The belief of primitive communism as based on Morgan's work is inaccurate due to Morgan's misunderstandings of Haudenosaunee society and his since-disproven theory of social evolution. Subsequent and more accurate research has focused on hunter-gatherer societies and aspects of such societies in relation to land ownership, communal ownership, and criminality and justice. A newer definition of primitive communism could be summarized as societies that practice economic cooperation among the members of their community, where almost every member of a community has their own contribution to society and land and natural resources are often shared peacefully among the community.

From the 20th century onward, sociologists and archaeologists have looked at the application of the term of primitive communism to hunter-gatherer societies of the Paleolithic through to horticultural societies of the Chalcolithic, including Paleo-American societies from the lithic stage through the archaic period. Soviet archaeologists, influenced by Morgan's and Engels' works, interpreted the various Paleolithic cultures that created Venus figures, many of which were found in the Soviet Union in the 1920s and 1930s, as evidence of the societies being primitive communist and matriarchal in nature. The psychoanalyst Wilhelm Reich concluded in 1931 the existence of an early communism from the information in Bronisław Malinowski's work. However, Malinowski and the philosopher Erich Fromm did not consider this conclusion to be compelling. Ernest Borneman supported Reich's ideas in his 1975 work Das Patriarchat.
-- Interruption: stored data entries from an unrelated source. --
-- ==== Sys2Proof/Machine/Issue.lean ====
section
/-! DEFINITION. Fetch and decode of a bundle, the second cycle of a split bundle, steps of results, parking, restart marks,
and the recovered faults of the control core (R94, R100 to R107, R123, R135 to R139, R144, R150, R413 to R415). -/

namespace Sys2Proof.Machine

/-! ### Fetch (R100 to R104) -/

/-- Cause of a decode failure (R123, R410). -/
def causeOf : DecodeErr → Nat
  | .illegalOpcode => 0x02
  | .wrongSlot => 0x03
  | .reservedField => 0x04

/-- What the fetch unit finds at a context's position. -/
inductive Fetched where
  | bundle (b : Bundle) (next : Nat)
  /-- The illegal-index trap: position and target of its record (R101, R153). -/
  | illegal (pos addr : Nat)
  /-- A line of the index cache that is missing (R102). -/
  | miss (line : Nat)
  /-- An entry of the dictionary store that ECC finds wrong, and whether it cannot be corrected (R104). -/
  | bad (entry : Nat) (unc : Bool)
  deriving DecidableEq, Repr

namespace State

/-- The entry of a core's dictionary store that an index of a launch selects (R103). -/
def dictEntry (s : State) (c l i : Nat) : Nat :=
  match (s.core c).regions.find? (fun r => r.users.contains l) with
  | some r => r.first + i
  | none => i

/-- The index lines of halfwords p to p + n − 1 of a launch's stream. -/
def indexLines (l : Launch) (p n : Nat) : List Nat :=
  let a := (l.idxAt + 2 * p) / 128
  let b := (l.idxAt + 2 * (p + n) - 1) / 128
  if a = b then [a] else [a, b]

/-- Fetch for a context (R101 to R104, R153). -/
def fetch (s : State) (c x : Nat) : Fetched :=
  let k := s.ctx c x
  let l := s.launch k.launch
  let t := k.r.pc
  if t < 0 || (l.nidx : Int) ≤ t then
    match k.r.brFrom with
    | some p => .illegal p (t % 2 ^ 64).toNat
    | none => .illegal t.toNat 0
  else
    let p := t.toNat
    let held (n : Nat) : Option Nat := (indexLines l p n).find? (fun a => !(s.core c).icache.contains a)
    match held 1 with
    | some a => .miss a
    | none =>
      let i := mread s.mem (l.idxAt + 2 * p) 2
      if i = 0xFFFF then
        if l.nidx < p + 25 then .illegal p 0
        else match held 25 with
          | some a => .miss a
          | none => .bundle (BitVec.ofNat 384 (mread s.mem (l.idxAt + 2 * p + 2) 48)) (p + 25)
      else if l.ndict ≤ i then .illegal p 0
      else
        let e := s.dictEntry c l.id i
        if (s.core c).dictErr.contains (e, true) then .bad e true
        else if (s.core c).dictErr.contains (e, false) then .bad e false
        else .bundle (tget (s.core c).dict e 0#384) (p + 1)

/-- A fill of a line, or a re-read of an entry, is on its way. -/
def filling (s : State) (i : Instr) (c id : Nat) : Bool := s.sched.any (fun e => e.ev = i && e.arg.core = c && e.arg.id = id)
/-- A context waits for its index line or dictionary entry (R102, R104). -/
def fetchHold (s : State) (c x : Nat) (i : Instr) (id : Nat) : State :=
  let s := s.modCtx c x (fun k => { k with fetchWait := true })
  (if s.filling i c id then s else s.after 0 0 i { core := c, ctx := x, id := id }).hold
/-- The contexts of a core fetch again. -/
def refetch (s : State) (c : Nat) : State :=
  s.modCore c (fun k => { k with ctxs := k.ctxs.map (fun p => (p.1, { p.2 with fetchWait := false })) })

/-- Both V slots of a context's bundle go to one lane group (R93, R94). -/
def vdup (s : State) (c x : Nat) : Bool := (s.slotmap c x).getLsbD 4

/-- rec.info of a dictionary entry (R412). -/
def dictInfo (e : Nat) : Nat := e % 2048 + e / 2048 % 4 * 2 ^ 11 + 2 ^ 30

end State

/-- BUNDLE_DECODE: core, ctx: the context's next bundle is fetched and decoded into the issue latch. A failed check traps and
nothing of the bundle takes effect (R101, R104, R106, R123). -/
def execBundleDecode (s : State) : Out :=
  let (c, x) := (s.arg.core, s.arg.ctx)
  let k := s.ctx c x
  let s : State := { s with iss := { core := c, ctx := x, serial := k.serial, pos := k.r.pc.toNat } }
  match s.fetch c x with
  | .illegal pos addr => .next (State.trap { s with iss := { s.iss with pos := pos } } { cause := 0x01, addr := addr })
  | .miss line => .next (s.fetchHold c x .indexLineFill line)
  | .bad e true => .next (s.fetchHold c x .dictionaryReread e)
  | .bad e false =>
    let s := s.modCore c (fun k => { k with dictErr := k.dictErr.filter (· != (e, false)) })
    .next ((s.freezeCore c).coreRecord c 0x1A 0 (State.dictInfo e) 0).hold
  | .bundle b next => match decodeBundle b with
    | .error (e, slot) => .next (s.trap { cause := causeOf e, slot := slot })
    | .ok (f, slots) =>
      let split := s.vdup c x && slots.any (fun p => p.1 = 3) && slots.any (fun p => p.1 = 4)
      .next { s with iss := { s.iss with next := next, slots := slots, fmk := f.fmk, fyd := f.fyd, fqp := f.fqp, fnd := f.fnd,
                                          split := split, valid := true } }

/-- INDEX_LINE_FILL: core; id, the line: it arrives, and the contexts that wait may fetch (R102). Which line leaves a full cache
of 256 is a free choice. Every line asked for lies in package memory (R29, R101). -/
def execIndexLineFill (s : State) : Out :=
  let (c, a) := (s.arg.core, s.arg.id)
  let k := s.core c
  let s := s.refetch c
  if k.icache.contains a then .next s
  else if k.icache.length < 256 then .next (s.modCore c (fun k => { k with icache := k.icache ++ [a] }))
  else
    let (n, s) := s.choose 256
    .next (s.modCore c (fun k => { k with icache := k.icache.eraseIdx n ++ [a] }))

/-- DICTIONARY_REREAD: core, ctx; id, the entry of the store: it is read again from the image and rewritten, and the event is
reported (R104). -/
def execDictionaryReread (s : State) : Out :=
  let (c, x, e) := (s.arg.core, s.arg.ctx, s.arg.id)
  let s := s.refetch c
  match (s.core c).regions.find? (fun r => r.first ≤ e && e < r.first + r.count) with
  | none => .next (s.modCore c (fun k => { k with dictErr := k.dictErr.filter (fun d => d.1 != e) }))
  | some r =>
    let l := s.launch (r.users.headD 0)
    let b : Bundle := BitVec.ofNat 384 (mread s.mem (l.dictAt + 48 * (e - r.first)) 48)
    let s := s.modCore c (fun k => { k with dict := tset k.dict e b, dictErr := k.dictErr.filter (fun d => d.1 != e) })
    .next (s.post (s.recOf c x { cls := 3, cause := 0x1E, sub := 1, pos := (s.ctx c x).r.pc.toNat }))

/-! ### Results and steps (R94, R139, R144, R216) -/

/-- Results one step nearer; those that land are written in program order (R139). -/
def Regs.stepFlight (r : Regs) : Regs :=
  let due := r.flight.filter (fun f => f.dist ≤ 1)
  let left := (r.flight.filter (fun f => 1 < f.dist)).map (fun f => { f with dist := f.dist - 1 })
  { due.foldl (fun r f => r.write f.w) r with flight := left }

/-- RESULT_LAND: core, ctx: one step of the context: its results and its rows come closer, and those whose distance is reached
land (R139, R216). -/
def execResultLand (s : State) : Out :=
  let (c, x) := (s.arg.core, s.arg.ctx)
  let ilk := (s.ctx c x).r.ilk
  let s := s.modCtx c x (fun k => { k with r := k.r.stepFlight })
  let mine (e : Engine) : Bool := e.owner.getD (e.lastUser.getD x) = x
  let e := (s.core c).eng (s.half c x)
  -- a new format that reaches the active bank after an AFEED of the tile is the matrix sequence fault (R220)
  let s := if mine e && e.newFormat then
      s.programError c x { cause := 0x0D, slot := 5, info := e.active.tileId } (s.ctx c x).r.pc.toNat else s
  .next (s.modCore c (fun k => k.modEng (if k.split then x / 4 else 0) (fun e =>
    let e := e.step x !ilk
    if mine e then e.stepBanks else e)))

/-- SPLIT_BUNDLE_SECOND_CYCLE: core, ctx: the V1 slot issues one clock later with the operands of the first cycle; its results
keep the distances of the bundle (R94). -/
def execSplitBundleSecondCycle (s : State) : Out :=
  .next (s.modCtx s.arg.core s.arg.ctx (fun k =>
    let due := k.split.filter (fun f => f.dist ≤ 1)
    let left := (k.split.filter (fun f => 1 < f.dist)).map (fun f => { f with dist := f.dist - 1 })
    let r := due.foldl (fun r f => r.write f.w) k.r
    { k with split := [], splitOn := false, r := { r with flight := r.flight ++ left } }))

/-- ENGINE_PRODUCER_PUBLISH: core, ctx; n, the handle: the slot whose turn it is becomes full (R144, R145). -/
def execEngineProducerPublish (s : State) : Out := .next (s.publish s.arg.core s.arg.ctx s.arg.n)

/-! ### Parking (R135 to R137) -/

/-- CONTEXT_PARK: core, ctx: its wait has lasted more than 64 clocks (R136). -/
def execContextPark (s : State) : Out :=
  let (c, x) := (s.arg.core, s.arg.ctx)
  if (s.ctx c x).status = .waiting then .next ((s.modCtx c x (fun k => { k with status := .parked })).yieldPrimary c x)
  else .next s

/-- CONTEXT_UNPARK: core, ctx: a parked context whose condition has come true is ready again (R136). -/
def execContextUnpark (s : State) : Out :=
  .next (s.modCtx s.arg.core s.arg.ctx (fun k => if k.status = .parked then { k with status := .ready, waitClk := 0 } else k))

/-- CORRECTION_FREEZE_END: core: the freeze is over (R150). -/
def execCorrectionFreezeEnd (s : State) : Out :=
  let c := s.arg.core
  .next (if (s.core c).freeze ≤ s.pcyc then (s.modCore c (fun k => { k with freeze := 0 })).settleRetired c else s)

/-! ### Restart marks (R413, R414) -/

/-- A mark can be established: its covered entries are released, and every variable-latency result of a bundle issued before it
has landed (R413). -/
def State.markDue (s : State) (c x : Nat) : Bool :=
  let k := s.ctx c x
  match k.mark2 with
  | none => false
  | some (n, _) => !(s.core c).cb.any (fun e => e.ctx = x && e.st = .held && e.serial ≤ n) && !k.pend.any (fun p => p.2.1 < n)

/-- MARK_ESTABLISHED: core, ctx: rollbacks return to the new mark (R413). What may be undone begins there (R414, R415). -/
def execMarkEstablished (s : State) : Out :=
  let (c, x) := (s.arg.core, s.arg.ctx)
  if !s.markDue c x then .next s
  else match (s.ctx c x).mark2 with
    | none => .next s
    | some (n, r) =>
      let s := s.modCtx c x (fun k => { k with mark := some r, mark2 := none, markSer := some n })
      .next (s.modCore c (fun k =>
        { k.modEng (if k.split then x / 4 else 0) (fun e => { e with opens := e.opens.filter (fun o => !(o.ctx = x && o.serial ≤ n)) })
          with lockBad := k.lockBad.filter (· != x), resBad := k.resBad.filter (fun p => p.1 != x) }))

/-- ROLLBACK_FETCH_RESUME: core, ctx: the 8 clocks of a rollback, counted without those of a freeze, are over (R150, R414). A
record that names the context and has found the fault queue full keeps it halted (R412). -/
def execRollbackFetchResume (s : State) : Out :=
  let (c, x) := (s.arg.core, s.arg.ctx)
  if (s.ctx c x).why != .rolling then .next s
  else if s.recordHeld c x || s.now c < (s.ctx c x).nextAt then .next (s.sched_ (s.pcyc + 1) 0 .rollbackFetchResume s.arg)
  else .next (s.resumeFetch c x)

/-! ### Cancel traps (R78, R134, R136) -/

/-- The cancel trap of a context (R410). -/
def State.cancelTrap (s : State) (c x : Nat) : State :=
  let s := s.post (s.recOf c x { cls := 4, cause := 0x1F, pos := (s.ctx c x).r.pc.toNat })
  s.haltTrapped c x
/-- The cancel trap acts: at a boundary point, or in a wait, which it ends (R78, R134, R136, R369). -/
def Ctx.cancelDue (k : Ctx) : Bool :=
  k.cancel && match k.status with
    | .ready => k.boundary || k.comps.any (fun q => match q with | .instr _ _ => true | _ => false)
    | .waiting | .parked => true
    | _ => false

/-! ### Recovered faults of the control core (R415) -/

/-- A core has failed: placement no longer sees it, and every task on it is cancelled with its GIN (R90, R415). -/
def State.failCore (s : State) (c : Nat) : State :=
  let s := s.modDie (coreDie c) (fun d => { d with cen := d.cen &&& ~~~(BitVec.ofNat 48 (2 ^ (c % 48))) })
  let gins := ((s.residents c).map (fun l => (s.launch l).gin)).eraseDups
  let s := ((s.core c).ctxs.filter (fun p => p.2.status != .free && p.2.why != .trapped && p.2.why != .done)).foldl
    (fun (s : State) p => s.haltTrapped c p.1) s
  -- promotion requests that wait there (R352)
  let s := (s.promos.filter (fun p => p.here && p.target = c)).foldl (fun (s : State) p => s.promoReply p 2) s
  gins.foldl (fun (s : State) g => s.cancelGin (coreDie c) g) s

/-- A context runs, so that a mismatch of its core can strike it. -/
def Ctx.running (k : Ctx) : Bool :=
  k.status != .free && (match k.why with | .none | .ended | .saving _ _ => true | _ => false)

/-- LOCKSTEP_MISMATCH: core, ctx: the halves disagree; the first time the context rolls back, and again before its next mark the
core fails (R415). There is no lockstep in split mode (R21). -/
def execLockstepMismatch (s : State) : Out :=
  let (c, x) := (s.arg.core, s.arg.ctx)
  let k := s.ctx c x
  if (s.core c).split || !k.running then .next s
  else
    let again := (s.core c).lockBad.contains x
    let s := s.post (s.recOf c x { cls := 1, cause := 0x18, sub := Bool.code again, pos := k.r.pc.toNat })
    if again then .next (s.failCore c)
    else .next ((s.modCore c (fun k => { k with lockBad := k.lockBad ++ [x] })).rollback c x .rolling)

/-- A lane group of a core has failed: both V slots go to the other (R93). -/
def failGroup (m : BitVec 5) (g : Nat) : BitVec 5 :=
  let m := m &&& ~~~(BitVec.ofNat 5 (2 ^ g))
  (m &&& 3#5) ||| (if g = 0 then 28#5 else 16#5)

/-- RESIDUE_MISMATCH: core, ctx; n, the lane group: the first time the context rolls back, and again before its next mark the
group fails too, and on a core in split mode the management core pre-empts the tasks, which move to another (R415, R420). -/
def execResidueMismatch (s : State) : Out :=
  let (c, x, g) := (s.arg.core, s.arg.ctx, s.arg.n % 2)
  let k := s.ctx c x
  if !k.running then .next s
  else
    let again := (s.core c).resBad.contains (x, g)
    let s := s.post (s.recOf c x { cls := 1, cause := 0x19, sub := Bool.code again, info := g, pos := k.r.pc.toNat })
    let s := if again then s.modCore c (fun k => { k with slotmap := failGroup k.slotmap g })
      else s.modCore c (fun k => { k with resBad := k.resBad ++ [(x, g)] })
    let s := s.rollback c x .rolling
    .next (if again && (s.core c).split then s.preemptAll c (·.split) else s)

end Sys2Proof.Machine
end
One study has noted how various observers found evidence of ancient societies with systems similar to that of Communism:

Sir Henry Maine, in his studies of Ancient Law, pointed out that property once belonged not to individuals, nor even to isolated families, but to large societies. His researches among the village communities of India opened an archaic society which was a true Communism. Danish, German, and English students, in their explorations of the origins of civilization, came upon the same ancient social order, among widely separated peoples; and the Belgian Leveleye wrought these scattered investigations into a masterly treatise, which conclusively shows, in so far as our present knowledge goes, that the general system of property was once Communism.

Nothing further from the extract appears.